Dapin doesn’t ignore those voices; he draws on conversations with more than a hundred Vietnam veterans he interviewed for an earlier book, The Nashos’ War, and reflects at length on the nature and reliability of oral history. Indeed, he begins Australia’s Vietnam by describing an article he wrote for Good Weekend in 2007 based on interviews with members of the Queensland chapter of the Vietnam Veterans Motorcycle Club. One veteran told Dapin how his unit was forced to sneak home under the cover of darkness, their flight home rescheduled to avoid demonstrations at the airport in Australia. Another said he was spat on and a bucket of paint was poured all over him by a student activist. “We came back with the general consensus that we were a bunch of bloody idiots, bludgers, baby killers, morons,” the club president recalled.

Reflecting on this story, Dapin explains that he didn’t bother to ask for specific details about when and where the alleged incidents happened, or whether there were any press reports at the time. He didn’t need to. The stories made sense. They were the kind of things everybody knew had happened. Thus he shared the stories with his readers, repeating them “faithfully and uncritically.”
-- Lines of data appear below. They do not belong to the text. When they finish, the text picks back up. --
-- ==== Sys2Proof/Machine/Witness.lean ====
section
/-! DEFINITION. The witness, seen from a member and as the module that is one, take-over with its fence, planned
switchover and the pair's verbs (R348, R350 to R352, R360 to R372, R389; log entries 31 and 32). -/

namespace Sys2Proof.Machine

/-! ## Messages from the witness (R364, R365) -/

/-- Is a message of a type from this pair's witness (R365): inside an interlink frame of a kind 1 witness, under the MAC
of a kind 2 one. -/
def State.fromWitness (s : State) (type : Nat) (m : WitnessMsg) : Bool :=
  let b := m.bytes
  let w := s.tow.witness
  b.length == 128 && fld b 0 4 == 0x44585754 && fld b 4 1 == type && fld b 8 8 == s.tow.pairId.toNat &&
    fld b 16 8 == w.id.toNat &&
    (if w.kind = 1 then m.via == some w.id
     else if w.kind = 2 then m.via.isNone && sl b 112 16 == s.witnessMac (sl b 0 112) else false)

/-- WITNESS_BEAT_TIMER: every 1 ms to a kind 1 or 2 witness, with the latest health report. -/
def execWitnessBeatTimer (s : State) : Host.Outcome State Fault Refusal :=
  if s.tow.pair == .unpaired || s.tow.pair == .fenced || s.tow.pair == .syncing then .next s
  else if s.tow.witness.kind ≠ 1 ∧ s.tow.witness.kind ≠ 2 then .next s
  else
    let s := s.upTo (s.tow.beats.2.1 + 1000000)
    let s := s.toWitness 1 s.hlt.report
    .next { s with tow := { s.tow with
      beats := (s.tow.beats.1, s.now, s.tow.witnessSeq), beatsOut := (s.tow.beatsOut.filter fun t => s.now < t + 3000000) ++ [s.now] } }

/-- The lease as an ANSWER renews it: from the sending of the BEAT that it answers. An ANSWER does not say which one that is: it is one of
those not answered yet, which one is free, and those before it are answered no more (R364; log entry 32). -/
def State.renewed (s : State) : Option State :=
  if s.tow.beatsOut.isEmpty then none
  else
    let k := Config.freeNat s.draws % s.tow.beatsOut.length
    some { s with
      draws := s.draws + 1,
      tow := { s.tow with lease := true, beats := (s.tow.beatsOut.getD k 0, s.tow.beats.2), beatsOut := s.tow.beatsOut.drop (k + 1) } }

/-- WITNESS_ANSWER: the lease is renewed in the same term, also through the take-over fence; a newer term fences a holder. -/
def execWitnessAnswer (m : WitnessMsg) (s : State) : Host.Outcome State Fault Refusal :=
  if !s.fromWitness 2 m then .next s
  else if s.tow.term < fld m.bytes 24 8 then .next (s.learnTerm (fld m.bytes 24 8))
  else if fld m.bytes 24 8 < s.tow.term ∨ fld m.bytes 44 4 = 0 then .next s
  else
    match s.renewed with
    | none => .next s
    | some held =>
      match s.tow.pair with
      | .primary => .next held
      | .solo => .next held
      | .seeking => .next held.resumeServing
      | .standby => .next (if s.tow.fence.isSome then held else s)
      | .unpaired => .next s
      | .fenced => .next s
      | .syncing => .next s

/-- LEASE_LAPSE: 3 ms after the last answered BEAT was sent. In the take-over fence it keeps the fence from opening admission. -/
def execLeaseLapse (s : State) : Host.Outcome State Fault Refusal :=
  if s.tow.lease && s.tow.witness.kind != 3 then
    let t := s.upTo (s.tow.beats.1 + 3000000)
    if s.tow.pair == .primary || s.tow.pair == .solo then .next t.toSeeking
    else if s.tow.fence.isSome then .next { t with tow := { t.tow with lease := false } }
    else .next s
  else .next s

/-! ## Take-over (R362, R368, R369) -/

/-- The received epochs that are whole are applied in order; the others are discarded. -/
def State.applyReceived (s : State) : State :=
  let whole (s : State) (e : Nat × EpochRx) : State :=
    match e.2.records with
    | none => s
    | some rs =>
      let s := rs.foldl State.applyRecord s
      { s with tow := { s.tow with acked := max s.tow.acked e.1 } }
  let s := s.tow.received.foldl whole s
  { s with tow := { s.tow with received := [] } }

/-- The fence begins: admission is held, the term is the grant's and the received epochs are settled. -/
def State.beginFence (s : State) (term : Nat) : State :=
  let s : State := { s with
    flt := { s.flt with held := true },
    tow := { s.tow with term := term, lease := true, claiming := false, fence := some s.now, takeovers := s.tow.takeovers + 1,
                        beats := (s.now, s.now, s.tow.beats.2.2), beatsOut := [] } }
  (s.raise 352 noInst 0xFFFF 0 (term % 65536)).applyReceived

/-- WITNESS_GRANT. -/
def execWitnessGrant (m : WitnessMsg) (s : State) : Host.Outcome State Fault Refusal :=
  if s.fromWitness 4 m && s.tow.pair == .standby && s.tow.fence.isNone && decide (s.tow.term < fld m.bytes 24 8) then
    .next (s.beginFence (fld m.bytes 24 8))
  else .next s

/-- WITNESS_DENY. -/
def execWitnessDeny (m : WitnessMsg) (s : State) : Host.Outcome State Fault Refusal :=
  if s.fromWitness 5 m && s.tow.pair == .standby && s.tow.claiming then
    .next { s with tow := { s.tow with pair := .fenced, claiming := false } }
  else .next s

/-- The key that a counter code names in its reservation records. -/
def State.recordKey (s : State) (code : Nat) : W64 :=
  if code < 65536 then s.slotHandle code else BitVec.ofNat 64 (code - 65536)

/-- Reserve the block above the highest one reserved for a key, and put it into the counter table to issue from (R138, R362). -/
def State.reserveAbove (s : State) (e : Nat × Nat) : State :=
  let k := refOfCode e.1
  let key := s.recordKey e.1
  let scope := s.scopeOfRef k
  match s.blockFrom scope key e.2 with
  | none => s
  | some (a, b) =>
    (s.takeBlock k key scope a b).putCounter k
      { next := a, low := a, top := b, used := if scope = 0 then a - 1 else s.spentOf key (a - 1) }

/-- Counter entries are stale, and for every key with a reservation record the block after the highest is reserved
(R362). -/
def State.reserveNext (s : State) : State :=
  s.vlt.reservedTo.foldl State.reserveAbove { s with eng := { s.eng with counters := [], kekCounters := [] } }

/-- The sequences that a lost primary left in slices go on: a reset or removal is finished, a restore leaves the slice
ABSENT (R104, R105). -/
def State.continueSlices (s : State) : State :=
  let go (s : State) (t : Nat) : State :=
    let x := s.slice t
    let d : DrainSeq := x.drain.getD { removal := false, prior := .active, oldGeneration := x.generation - 1, deadline := s.now, answer := none }
    if x.state == .resetting then s.finishDrain t { d with answer := none }
    else if x.state == .restoring then s.setSlice t { x with state := .absent, transfer := none }
    else s
  s.cus.slices.keys.foldl go s

/-- The ballots that were local go on as the new primary's own, and the partner holds them from then on (R94). -/
def State.continueBallots (s : State) : State :=
  let own := (s.cus.ballots.filter fun e => e.2.isLocal).map (·.1)
  let each (e : Nat × Ballot) : Nat × Ballot := (e.1, { e.2 with isLocal := false })
  let t : State := { s with cus := { s.cus with ballots := s.cus.ballots.map each } }
  if own.isEmpty then t else t.mirror s (own.map fun i => Touch.ballot i false)

/-- The shred sequences of the module that failed go on here, under this module's own ID (R371). -/
def State.continueShreds (s : State) : State :=
  ((s.vlt.shreds.filter fun e => e.2.evidence.isNone).foldl State.resumeShred s).advanceShreds

/-- The basin addresses are announced on both host ports: three gratuitous ARP replies and three unsolicited neighbour
advertisements (R369). -/
def State.announceBasin (s : State) : State :=
  if s.tow.basinId = 0 ∨ s.tow.gatePair ≠ s.tow.pairId then s
  else
    let v6 := sl s.tow.basinAddr 0 16
    let v4 := sl s.tow.basinAddr 16 4
    let arp := if allZero v4 then [] else List.replicate 3 (be 2 2 ++ v4)
    let na := List.replicate 3 (be 1 136 ++ v6)
    let out := (arp ++ na).flatMap fun f => [Output.frame 0 [] f, Output.frame 1 [] f]
    out.foldl State.emit s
But he now believes they were untrue. This is not because he thinks oral testimony should be ignored. It’s because he recognises that it needs to be subjected to critical scrutiny and interpreted in the light of other available evidence. To accept Mike’s story about the mass riot at Mascot (relied on by Ham), we have not only to believe that police turned a blind eye but also that protesters — hardly unpractised at making their voice heard — failed to raise so much as a peep. Indeed, if we are to believe that airport demonstrations occurred frequently, we have to imagine that authorities allowed them to occur without making a single arrest, pressing any charges, or making any arrangements or laws that might have prevented them.

Ham cites at length a veteran who claimed he was confronted by a large demonstration, and spat on, when he caught a connecting flight to Brisbane, the day after his unit had arrived in Sydney. What is the likelihood, asks Dapin, of demonstrators going out to the airport on the off-chance of confronting a soldier who had got in the day before? The notion that flights arrived during the night to avoid demonstrations, which Dapin himself once uncritically reported, turns out to have been publicly debunked long ago: it was simply so planes could be available for commercial use in the daytime.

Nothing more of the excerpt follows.